The presence of dislocation results in lattice strain (distortion). The direction and magnitude of such distortion is expressed in terms of a Burgers vector (b). For an edge type, b is perpendicular to the dislocation line, whereas in the cases of the screw type it is parallel. In metallic materials, b is aligned with close-packed crytallographic directions and its magnitude is equivalent to one interatomic spacing.

Dislocations can move if the atoms from one of the surrounding planes break their bonds and rebond with the atoms at the terminating edge.

It is the presence of dislocations and their ability to readily move (and interact) under the influence of stresses induced by external loads that leads to the characteristic malleability of metallic materials.

Dislocations can be observed using transmission electron microscopy, field ion microscopy and atom probe techniques. Deep level transient spectroscopy has been used for studying the electrical activity of dislocations in semiconductors, mainly silicon.

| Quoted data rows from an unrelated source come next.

-- ==== Sys2Proof/WellFormed.lean ====
section
/-! DEFINITION. Which terms of `Instr` are operations a request can carry: the byte-string operands have the fixed
lengths of formats W and D (R35, R56). Every value of every other operand is expressible, an unrecognised command
byte among them (the operation then raises `BadCommand`). -/

namespace Sys2Proof

/-- The operand lengths of R56: 15 data bytes for format D, 18 raw bytes for format W. -/
def Instr.wellFormed : Instr → Bool
  | .crc16 data => data.length == crcSpan
  | .realign raw => raw.length == rawLen
  | .encode _ _ _ _ => true
  | .decode raw => raw.length == rawLen
  | .track _ _ => true
  | .seqNext _ => true
  | .seqCheck _ _ => true
  | .send _ _ _ => true
  | .recv raw => raw.length == rawLen

end Sys2Proof
end

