theorem crcShift_eq_zero {c : Half} (h : crcShift c = 0#16) : c = 0#16 := by
  have htop := top_clear_of_crcShift_eq_zero h
  have hshift : c <<< 1 = 0#16 := by
    rwa [crcShift_eq, htop, show feedback false = 0#16 from rfl, BitVec.xor_zero] at h
  refine BitVec.eq_of_getLsbD_eq fun i hi => ?_
  rcases eq_or_ne i 15 with rfl | hne
  · exact htop
  · have hbit : (c <<< 1).getLsbD (i + 1) = c.getLsbD i := by
      rw [BitVec.getLsbD_shiftLeft]
      simp [show i + 1 < 16 by omega]
    rw [← hbit, hshift]
    simp

theorem crcShift_injective : Function.Injective crcShift := by
  intro c d h
  refine BitVec.xor_eq_zero_iff.1 (crcShift_eq_zero ?_)
  rw [crcShift_xor, h, BitVec.xor_self]

/-! ### Shifts in a row -/

theorem repeat_crcShift_xor (n : Nat) (c d : Half) :
    Nat.repeat crcShift n (c ^^^ d) = Nat.repeat crcShift n c ^^^ Nat.repeat crcShift n d := by
  induction n with
  | zero => rfl
  | succ n ih => rw [Nat.repeat, ih, crcShift_xor, Nat.repeat, Nat.repeat]

theorem repeat_crcShift_injective (n : Nat) : Function.Injective (Nat.repeat crcShift n) := by
  induction n with
  | zero => exact Function.injective_id
  | succ n ih => exact crcShift_injective.comp ih

/-! ### The serial register -/

/-- One step of serial division: the incoming bit and the top bit of the register decide the feedback (R80). -/
def crcBit (c : Half) (bit : Bool) : Half := if c.getLsbD 15 ≠ bit then (c <<< 1) ^^^ 0x1021#16 else c <<< 1

theorem crcBit_eq (c : Half) (bit : Bool) : crcBit c bit = (c <<< 1) ^^^ feedback (c.getLsbD 15 ^^ bit) := by
  rw [crcBit, feedback]
  cases c.getLsbD 15 <;> cases bit <;> simp [crcPoly]

/-- A word added to the register before a shift enters by its top bit; the rest of it stays added. -/
theorem crcShift_xor_eq_crcBit (c y : Half) : crcShift (c ^^^ y) = crcBit c (y.getMsbD 0) ^^^ (y <<< 1) := by
  have htop : y.getMsbD 0 = y.getLsbD 15 := BitVec.getMsbD_eq_getLsbD y 0
  rw [crcShift_xor, crcShift_eq, crcShift_eq, crcBit_eq, htop, feedback_xor]
  ac_rfl

/-- A word added to the register at once has entered bit by bit after as many shifts. -/
theorem repeat_crcShift_xor_eq_foldl (n : Nat) (c y : Half) :
    Nat.repeat crcShift n (c ^^^ y) = ((List.range n).map y.getMsbD).foldl crcBit c ^^^ (y <<< n) := by
  induction n with
  | zero => simp [Nat.repeat]
  | succ n ih =>
    rw [Nat.repeat, ih, crcShift_xor_eq_crcBit, BitVec.getMsbD_shiftLeft, Nat.zero_add, ← BitVec.shiftLeft_add,
      List.range_succ, List.map_append, List.foldl_append]
    rfl
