-- ==== Sys2Proof/Decode.lean ====
section
/-! DEFINITION. No row of spec/opcode_table.json gives bits: the LC4's commands are events, and no word
spells one. The bytes of the frames that carry requests are decoded in Machine/Formats.lean. -/

namespace Sys2Proof

/-- The command that a word spells by the table's bits: none, since the table gives no row any bits. -/
def decodeTableWord (_nbits _w : Nat) : Option Instr := none

end Sys2Proof
end

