-- ==== Sys2Proof/Machine/Configuration.lean ====
section
/-! DEFINITION. The commands of the agreement unit (chapter 6): PROPOSE, VOTE, BALLOT_DEADLINE_EXPIRY,
DRAIN_DEADLINE_EXPIRY, DRAIN_COMPLETE and COMMIT. -/

namespace Sys2Proof.Machine

/-! ## PROPOSE (R112, R113) -/

/-- R113: the proposal record made when a PROPOSE is taken. -/
def newProposal (h : HostId) (items : List ChangeItem) (s : State) : Proposal :=
  { number := s.agree.counter + 1#8, proposer := h, items := items
    heavy := items.any ChangeItem.heavy
    electorate := s.attachedSet.without h, accepted := PerHost.const false
    ballotDeadline :=
      if HostSet.isEmpty (s.attachedSet.without h) then none
      else some (s.now + s.agree.live.ballotTimeout.toNat * Config.ms)
    drainDeadline := none, outcome := none }

/-- R113: a PROPOSE is taken: the counter rises, the record is made, the staged record is built, PROPOSE
is answered OK with the number, PROPOSAL_POSTED goes to the electorate and BALLOT begins. With an empty
electorate the ballot is unanimous in the same event. -/
def postProposal (h : HostId) (tag : Tag) (items : List ChangeItem) (s : State) : State :=
  let p := newProposal h items s
  let s1 := s.setAgree { s.agree with
    counter := p.number, proposal := some p, state := .ballot
    staged := applyItems s.agree.live items }
  let s2 := answer h tag .ok (.number p.number) s1
  judgeBallot
    (notifySet p.electorate (.proposalPosted p.number h items.length p.heavy) s2)

/-- R112: a PROPOSE is checked in order, and refused or taken. -/
def takePropose (h : HostId) (tag : Tag) (base : BitVec 16) (items : List RawItem) (s : State) :
    State :=
  if s.standby.park.get h then answerStatus h tag .parked s
  else if s.agree.state ≠ .idle then answerStatus h tag .busy s
  else if base ≠ s.agree.epoch then answerStatus h tag .stale s
  else
    match parseItems 0 items with
    | .error n => answer h tag .invalid (.position n) s
    | .ok l => postProposal h tag l s

/-- PROPOSE (R112). A list of no item or of more than 16 is a malformed message (R188). -/
def execPropose (h : HostId) (f : FrameHdr) (tag : Tag) (base : BitVec 16) (items : List RawItem)
    (s : State) : Host.Outcome State Fault Refusal :=
  if 1 ≤ items.length ∧ items.length ≤ 16 then
    .next (request h f tag .propose (attachedOnly h tag (takePropose h tag base items)) s)
  else .next (deliver h f true (malformed h) s)

/-! ## VOTE (R114, R115) -/

/-- R114: the status that refuses a VOTE on a proposal, or none. -/
def voteRefusal (h : HostId) (number : Seq) (p : Proposal) : Option Status :=
  if number ≠ p.number then some .stale
  else if p.electorate.get h = false then some .notElector
  else if p.accepted.get h then some .alreadyVoted
  else none

/-- R115: a VOTE that has passed its checks is answered OK and acts. -/
def castVote (h : HostId) (tag : Tag) (accept : Bool) (p : Proposal) (s : State) : State :=
  let s' := answerStatus h tag .ok s
  if accept then
    judgeBallot (s'.setAgree { s'.agree with
      proposal := some { p with accepted := p.accepted.set h true } })
  else abandon (.rejected h) s'

/-- R114: a VOTE is checked in order, and refused or taken. -/
def takeVote (h : HostId) (tag : Tag) (number : Seq) (accept : Bool) (s : State) : State :=
  match s.agree.state, s.agree.proposal with
  | .ballot, some p =>
    match voteRefusal h number p with
    | some st => answerStatus h tag st s
    | none => castVote h tag accept p s
  | _, _ => answerStatus h tag .noBallot s

/-- VOTE (R114). -/
def execVote (h : HostId) (f : FrameHdr) (tag : Tag) (number : Seq) (accept : Bool) (s : State) :
    Host.Outcome State Fault Refusal :=
  .next (request h f tag .vote (attachedOnly h tag (takeVote h tag number accept)) s)

/-! ## Deadlines (R118, R124) -/

/-- R118: the ballot deadline has come while the ballot runs. -/
def State.ballotExpired (s : State) : Bool :=
  match s.agree.state, s.agree.proposal with
  | .ballot, some p => due s.now p.ballotDeadline
  | _, _ => false

/-- BALLOT_DEADLINE_EXPIRY (R118). -/
def execBallotDeadlineExpiry (s : State) : Host.Outcome State Fault Refusal :=
  if s.ballotExpired then .next (abandon .timeout s) else .next s

/-- R124: the drain deadline has come while DRAINING. -/
def State.drainExpired (s : State) : Bool :=
  match s.agree.state, s.agree.proposal with
  | .draining, some p => due s.now p.drainDeadline
  | _, _ => false

/-- R124: no second drain deadline is set. -/
def clearDrainDeadline (s : State) : State :=
  match s.agree.proposal with
  | none => s
  | some p => s.setAgree { s.agree with proposal := some { p with drainDeadline := none } }

/-- DRAIN_DEADLINE_EXPIRY (R124). -/
def execDrainDeadlineExpiry (s : State) : Host.Outcome State Fault Refusal :=
  if s.drainExpired then .next (massRevoke .config (clearDrainDeadline s)) else .next s

/-! ## The end of a drain, and the commit (R123, R128) -/

/-- DRAIN_COMPLETE (R123). -/
def execDrainComplete (s : State) : Host.Outcome State Fault Refusal :=
  if s.drainReady then .next (beginApply s) else .next s

/-- R128: the commit, in the order of its steps. R93 and R109 have the refresh account judge its state
against the new threshold in the commit event, but no rule says before or after which step: that it
judges last, after step 4 has taken CONFIG out, served the queues and resolved the proposal, is the
model's choice (log 32). -/
def commitProposal (s : State) : State :=
  let s1 := s.setAgree { s.agree with live := s.agree.staged }
  let s2 := recheckWaiters s1
  let s3 := s2.setAgree { s2.agree with epoch := s2.agree.epoch + 1#16 }
  judgeAccount (resolveProposal .applied (removeReason .config s3))

/-- COMMIT (R128). -/
def execCommit (s : State) : Host.Outcome State Fault Refusal :=
  if s.commitReady then .next (commitProposal s) else .next s

end Sys2Proof.Machine
end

• Disclinations are line defects corresponding to "adding" or "subtracting" an angle around a line. Basically, this means that if you track the crystal orientation around the line defect, you get a rotation. Usually they play a role only in liquid crystals.

## Planar defects

• Grain boundaries occur where the crystallographic direction of the lattice abruptly changes. This usually occurs when two crystals begin growing separately and then meet.
• Anti phase boundaries occur in ordered alloys: in this case, the crystallographic direction remains the same, each side of the boundary has an opposite phase: For example if the ordering is usually ABABABAB, an anti phase boundary takes the form of ABABBABA.
• Stacking faults occur in a number of crystal structures, but the common example is in close-packed structures. Face-centered cubic (fcc) structures differ from hexagonal close packed (hcp) structures only in stacking order: both structures have close packed atomic planes with sixfold symmetry -- the atoms form equilateral triangles. When stacking one of these layers on top of another, the atoms are not directly on top of one another -- the first two layers are identical for hcp and fcc, and labelled AB. If the third layer is placed so that its atoms are directly above those of the first layer, the stacking will be ABA -- this is the hcp structure, and it continues ABABABAB. However there is another location for the third layer, such that its atoms are not above the first layer. Instead, the fourth layer is placed so that its atoms are directly above the first layer. This produces the stacking ABCABCABC, and is actually a cubic arrangement of the atoms. A stacking fault is a one or two layer interruption in the stacking sequence, for example if the sequence ABCABABCAB were found in an fcc structure.

## Bulk defects

• Voids are small regions where there are no atoms, and can be thought of as clusters of vacancies.
• Impurities can cluster together to form small regions of a different phase. These are often called precipitates.

## Mathematical Classification Method

A successful mathematical classification method for physical lattice defects, which works not only with the theory of dislocations and other defects in crystals but also, e.g., for disclinations in liquid crystals and for excitations in superfluid $mathrm\left\{He\right\}^3$, is the topological homotopy theory.